On Mothers’ Day new mum reveals how family life weaves together with faith

published on 24 Mar 2017

“To be a strong mother doesn’t mean I can’t also be vulnerable – I just need to trust that through faith we are made strong.”

On Mothers’ Day, new mum Lieutenant Jenni Tomlin reveals how family life weaves together with her faith.

To Jenni, Mother’s Day is centred on understanding that women link the generations. Mothers invite their children not just to be a part of their family’s stories, but a narrative which has gone for generations about how God loves us and how we find strength in that love and the love of family.

While growing up, Jenni’s grandmother and mother used to tell her ‘Life at its longest will soon be past, only what is done for Jesus will last’. This saying has woven through her life in a powerful way, reminding her life is fuller when it impacts others in a positive way.

“Faith has been a part of my life for as long as I can remember, and the message of being a part of the story of God and in God’s family has been a big part of my life,” Jenni says.

While Jenni was growing up both her parents were Salvation Army officers. She spent most of her childhood in Wood Green, London, and became a Christian when she was 14 at a Salvation Army conference.

She said: “Even in my childhood I was surrounded by stories and songs about the love of God, and how I am welcomed into His family and how I am offered freedom and forgiveness and grace even as a child.

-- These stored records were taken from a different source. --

@[simp] theorem State.setTtState_pending (n v : Nat) : (s.setTtState n v).pending = s.pending := (s.setFd_pending _ _ _ _)
@[simp] theorem State.setTtState_free (n v : Nat) : (s.setTtState n v).free = s.free := (s.setFd_free _ _ _ _)
@[simp] theorem State.setTtState_upNs (n v : Nat) : (s.setTtState n v).upNs = s.upNs := (s.setFd_upNs _ _ _ _)
@[simp] theorem State.setTtState_out (n v : Nat) : (s.setTtState n v).out = s.out := (s.setFd_out _ _ _ _)
@[simp] theorem State.setTtState_logger (n v : Nat) : (s.setTtState n v).logger = s.logger := (s.setFd_logger _ _ _ _)
@[simp] theorem State.setTtState_tab (n v : Nat) : (s.setTtState n v).tab = s.tab := (s.setFd_tab _ _ _ _)
@[simp] theorem State.setTtState_live (n v : Nat) : (s.setTtState n v).live = s.live := (s.setFd_live _ _ _ _)
@[simp] theorem State.setTtState_cmd (n v : Nat) : (s.setTtState n v).cmd = s.cmd := (s.setFd_cmd _ _ _ _)
@[simp] theorem State.setTtState_fwd (n v : Nat) : (s.setTtState n v).fwd = s.fwd := (s.setFd_fwd _ _ _ _)
@[simp] theorem State.setTtState_lnk (n v : Nat) : (s.setTtState n v).lnk = s.lnk := (s.setFd_lnk _ _ _ _)
@[simp] theorem State.setTtState_tsu (n v : Nat) : (s.setTtState n v).tsu = s.tsu := (s.setFd_tsu _ _ _ _)
@[simp] theorem State.setTtState_phw (n v : Nat) : (s.setTtState n v).phw = s.phw := (s.setFd_phw _ _ _ _)
@[simp] theorem State.setTtState_cap (n v : Nat) : (s.setTtState n v).cap = s.cap := (s.setFd_cap _ _ _ _)
@[simp] theorem State.setTtState_cry (n v : Nat) : (s.setTtState n v).cry = s.cry := (s.setFd_cry _ _ _ _)
@[simp] theorem State.setTtState_slp (n v : Nat) : (s.setTtState n v).slp = s.slp := (s.setFd_slp _ _ _ _)
@[simp] theorem State.setTtState_err (n v : Nat) : (s.setTtState n v).err = s.err := (s.setFd_err _ _ _ _)
@[simp] theorem State.setTtState_boot (n v : Nat) : (s.setTtState n v).boot = s.boot := (s.setFd_boot _ _ _ _)
@[simp] theorem State.setTtState_pins (n v : Nat) : (s.setTtState n v).pins = s.pins := (s.setFd_pins _ _ _ _)
@[simp] theorem State.setTtState_reg_wide (n v : Nat) : (s.setTtState n v).reg.wide = s.reg.wide := (s.setFd_reg_wide _ _ _ _)
@[simp] theorem State.setTtState_reg_latch (n v : Nat) : (s.setTtState n v).reg.latch = s.reg.latch := (s.setFd_reg_latch _ _ _ _)
@[simp] theorem State.setTtState_reg_pmBuf (n v : Nat) : (s.setTtState n v).reg.pmBuf = s.reg.pmBuf := (s.setFd_reg_pmBuf _ _ _ _)
@[simp] theorem State.setTtState_reg_mailbox (n v : Nat) : (s.setTtState n v).reg.mailbox = s.reg.mailbox := (s.setFd_reg_mailbox _ _ _ _)

@[simp] theorem State.setPps_pending (n : Nat) (v : Pps) : (s.setPps n v).pending = s.pending := rfl
@[simp] theorem State.setPps_free (n : Nat) (v : Pps) : (s.setPps n v).free = s.free := rfl
@[simp] theorem State.setPps_upNs (n : Nat) (v : Pps) : (s.setPps n v).upNs = s.upNs := rfl
@[simp] theorem State.setPps_out (n : Nat) (v : Pps) : (s.setPps n v).out = s.out := rfl
@[simp] theorem State.setPps_logger (n : Nat) (v : Pps) : (s.setPps n v).logger = s.logger := rfl
@[simp] theorem State.setPps_reg (n : Nat) (v : Pps) : (s.setPps n v).reg = s.reg := rfl
@[simp] theorem State.setPps_tab (n : Nat) (v : Pps) : (s.setPps n v).tab = s.tab := rfl
@[simp] theorem State.setPps_live (n : Nat) (v : Pps) : (s.setPps n v).live = s.live := rfl
@[simp] theorem State.setPps_cmd (n : Nat) (v : Pps) : (s.setPps n v).cmd = s.cmd := rfl
@[simp] theorem State.setPps_fwd (n : Nat) (v : Pps) : (s.setPps n v).fwd = s.fwd := rfl
@[simp] theorem State.setPps_lnk (n : Nat) (v : Pps) : (s.setPps n v).lnk = s.lnk := rfl
@[simp] theorem State.setPps_phw (n : Nat) (v : Pps) : (s.setPps n v).phw = s.phw := rfl
@[simp] theorem State.setPps_cap (n : Nat) (v : Pps) : (s.setPps n v).cap = s.cap := rfl
@[simp] theorem State.setPps_cry (n : Nat) (v : Pps) : (s.setPps n v).cry = s.cry := rfl
@[simp] theorem State.setPps_slp (n : Nat) (v : Pps) : (s.setPps n v).slp = s.slp := rfl
@[simp] theorem State.setPps_err (n : Nat) (v : Pps) : (s.setPps n v).err = s.err := rfl
@[simp] theorem State.setPps_boot (n : Nat) (v : Pps) : (s.setPps n v).boot = s.boot := rfl
@[simp] theorem State.setPps_pins (n : Nat) (v : Pps) : (s.setPps n v).pins = s.pins := rfl

@[simp] theorem State.setOrder_pending (c : Nat) (l : List Nat) : (s.setOrder c l).pending = s.pending := rfl
@[simp] theorem State.setOrder_free (c : Nat) (l : List Nat) : (s.setOrder c l).free = s.free := rfl
@[simp] theorem State.setOrder_upNs (c : Nat) (l : List Nat) : (s.setOrder c l).upNs = s.upNs := rfl
@[simp] theorem State.setOrder_out (c : Nat) (l : List Nat) : (s.setOrder c l).out = s.out := rfl
@[simp] theorem State.setOrder_logger (c : Nat) (l : List Nat) : (s.setOrder c l).logger = s.logger := rfl
@[simp] theorem State.setOrder_reg (c : Nat) (l : List Nat) : (s.setOrder c l).reg = s.reg := rfl
@[simp] theorem State.setOrder_tab (c : Nat) (l : List Nat) : (s.setOrder c l).tab = s.tab := rfl
@[simp] theorem State.setOrder_live (c : Nat) (l : List Nat) : (s.setOrder c l).live = s.live := rfl
@[simp] theorem State.setOrder_cmd (c : Nat) (l : List Nat) : (s.setOrder c l).cmd = s.cmd := rfl
@[simp] theorem State.setOrder_lnk (c : Nat) (l : List Nat) : (s.setOrder c l).lnk = s.lnk := rfl
@[simp] theorem State.setOrder_tsu (c : Nat) (l : List Nat) : (s.setOrder c l).tsu = s.tsu := rfl
@[simp] theorem State.setOrder_phw (c : Nat) (l : List Nat) : (s.setOrder c l).phw = s.phw := rfl
@[simp] theorem State.setOrder_cap (c : Nat) (l : List Nat) : (s.setOrder c l).cap = s.cap := rfl
@[simp] theorem State.setOrder_cry (c : Nat) (l : List Nat) : (s.setOrder c l).cry = s.cry := rfl
@[simp] theorem State.setOrder_slp (c : Nat) (l : List Nat) : (s.setOrder c l).slp = s.slp := rfl
@[simp] theorem State.setOrder_err (c : Nat) (l : List Nat) : (s.setOrder c l).err = s.err := rfl
@[simp] theorem State.setOrder_boot (c : Nat) (l : List Nat) : (s.setOrder c l).boot = s.boot := rfl
@[simp] theorem State.setOrder_pins (c : Nat) (l : List Nat) : (s.setOrder c l).pins = s.pins := rfl

@[simp] theorem State.setE2eDrops_pending (i k : Nat) : (s.setE2eDrops i k).pending = s.pending := rfl
@[simp] theorem State.setE2eDrops_free (i k : Nat) : (s.setE2eDrops i k).free = s.free := rfl
@[simp] theorem State.setE2eDrops_upNs (i k : Nat) : (s.setE2eDrops i k).upNs = s.upNs := rfl
@[simp] theorem State.setE2eDrops_out (i k : Nat) : (s.setE2eDrops i k).out = s.out := rfl
@[simp] theorem State.setE2eDrops_logger (i k : Nat) : (s.setE2eDrops i k).logger = s.logger := rfl
@[simp] theorem State.setE2eDrops_reg (i k : Nat) : (s.setE2eDrops i k).reg = s.reg := rfl
@[simp] theorem State.setE2eDrops_tab (i k : Nat) : (s.setE2eDrops i k).tab = s.tab := rfl
@[simp] theorem State.setE2eDrops_live (i k : Nat) : (s.setE2eDrops i k).live = s.live := rfl
@[simp] theorem State.setE2eDrops_cmd (i k : Nat) : (s.setE2eDrops i k).cmd = s.cmd := rfl
@[simp] theorem State.setE2eDrops_lnk (i k : Nat) : (s.setE2eDrops i k).lnk = s.lnk := rfl
@[simp] theorem State.setE2eDrops_tsu (i k : Nat) : (s.setE2eDrops i k).tsu = s.tsu := rfl
@[simp] theorem State.setE2eDrops_phw (i k : Nat) : (s.setE2eDrops i k).phw = s.phw := rfl
@[simp] theorem State.setE2eDrops_cap (i k : Nat) : (s.setE2eDrops i k).cap = s.cap := rfl
@[simp] theorem State.setE2eDrops_cry (i k : Nat) : (s.setE2eDrops i k).cry = s.cry := rfl
@[simp] theorem State.setE2eDrops_slp (i k : Nat) : (s.setE2eDrops i k).slp = s.slp := rfl
@[simp] theorem State.setE2eDrops_err (i k : Nat) : (s.setE2eDrops i k).err = s.err := rfl
@[simp] theorem State.setE2eDrops_boot (i k : Nat) : (s.setE2eDrops i k).boot = s.boot := rfl
@[simp] theorem State.setE2eDrops_pins (i k : Nat) : (s.setE2eDrops i k).pins = s.pins := rfl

“To be given that narrative of your life as a child helps you to feel secure in a loving family, but something that goes beyond my family. It’s not just that my mother loves me, it’s that she is loved by God and the richness of her love comes from her faith.”

Her faith was enrichened while studying Theology at Oxford University, where she met her husband Sam. They regularly talked about how they were drawn to helping the poorest and most marginalised people in inner cities.

“The passions of our hearts that God had given us dovetailed with the purpose of The Salvation Army and what it was raised up to do in the worldwide church: focus on people who are more vulnerable, more marginalised, more excluded from community.”

After graduating she worked for a year at our church and community centre in Cambridge Heath as a community centre manager. She then went on to work for an international development charity in London and subsequently trained at Kings College to become a Religious Education teacher, a subject she taught for two years at a school in North London.

Throughout this time she felt called into officership, and started at training at William Booth College in September 2014.

Lieutenants Jenni and Sam Tomlin are serving in their first post as officers at Liverpool Stoneycroft, where they began in July 2016 when Jenni was already three months’ pregnant with their first child.

“Being a mum for the first time in lots of ways you feel very vulnerable all of a sudden,” Jenni says. “Coming from being indestructible and independent, all of a sudden I have a baby.”

“Something I’ve learnt from my mother and what you think about in motherhood is that it’s okay to be vulnerable. Lots of women have taught me that even in a place of weakness you can still have incredible faith.

“To be a strong mother doesn’t mean I can’t also be vulnerable – I just need to trust that through faith we are made strong.”

Alongside Sunday services they run a toddler group, lunch club, and Recycles Merseyside which offers free courses in cycle maintenance for young adults who have learning difficulties or who are vulnerable and receive housing support.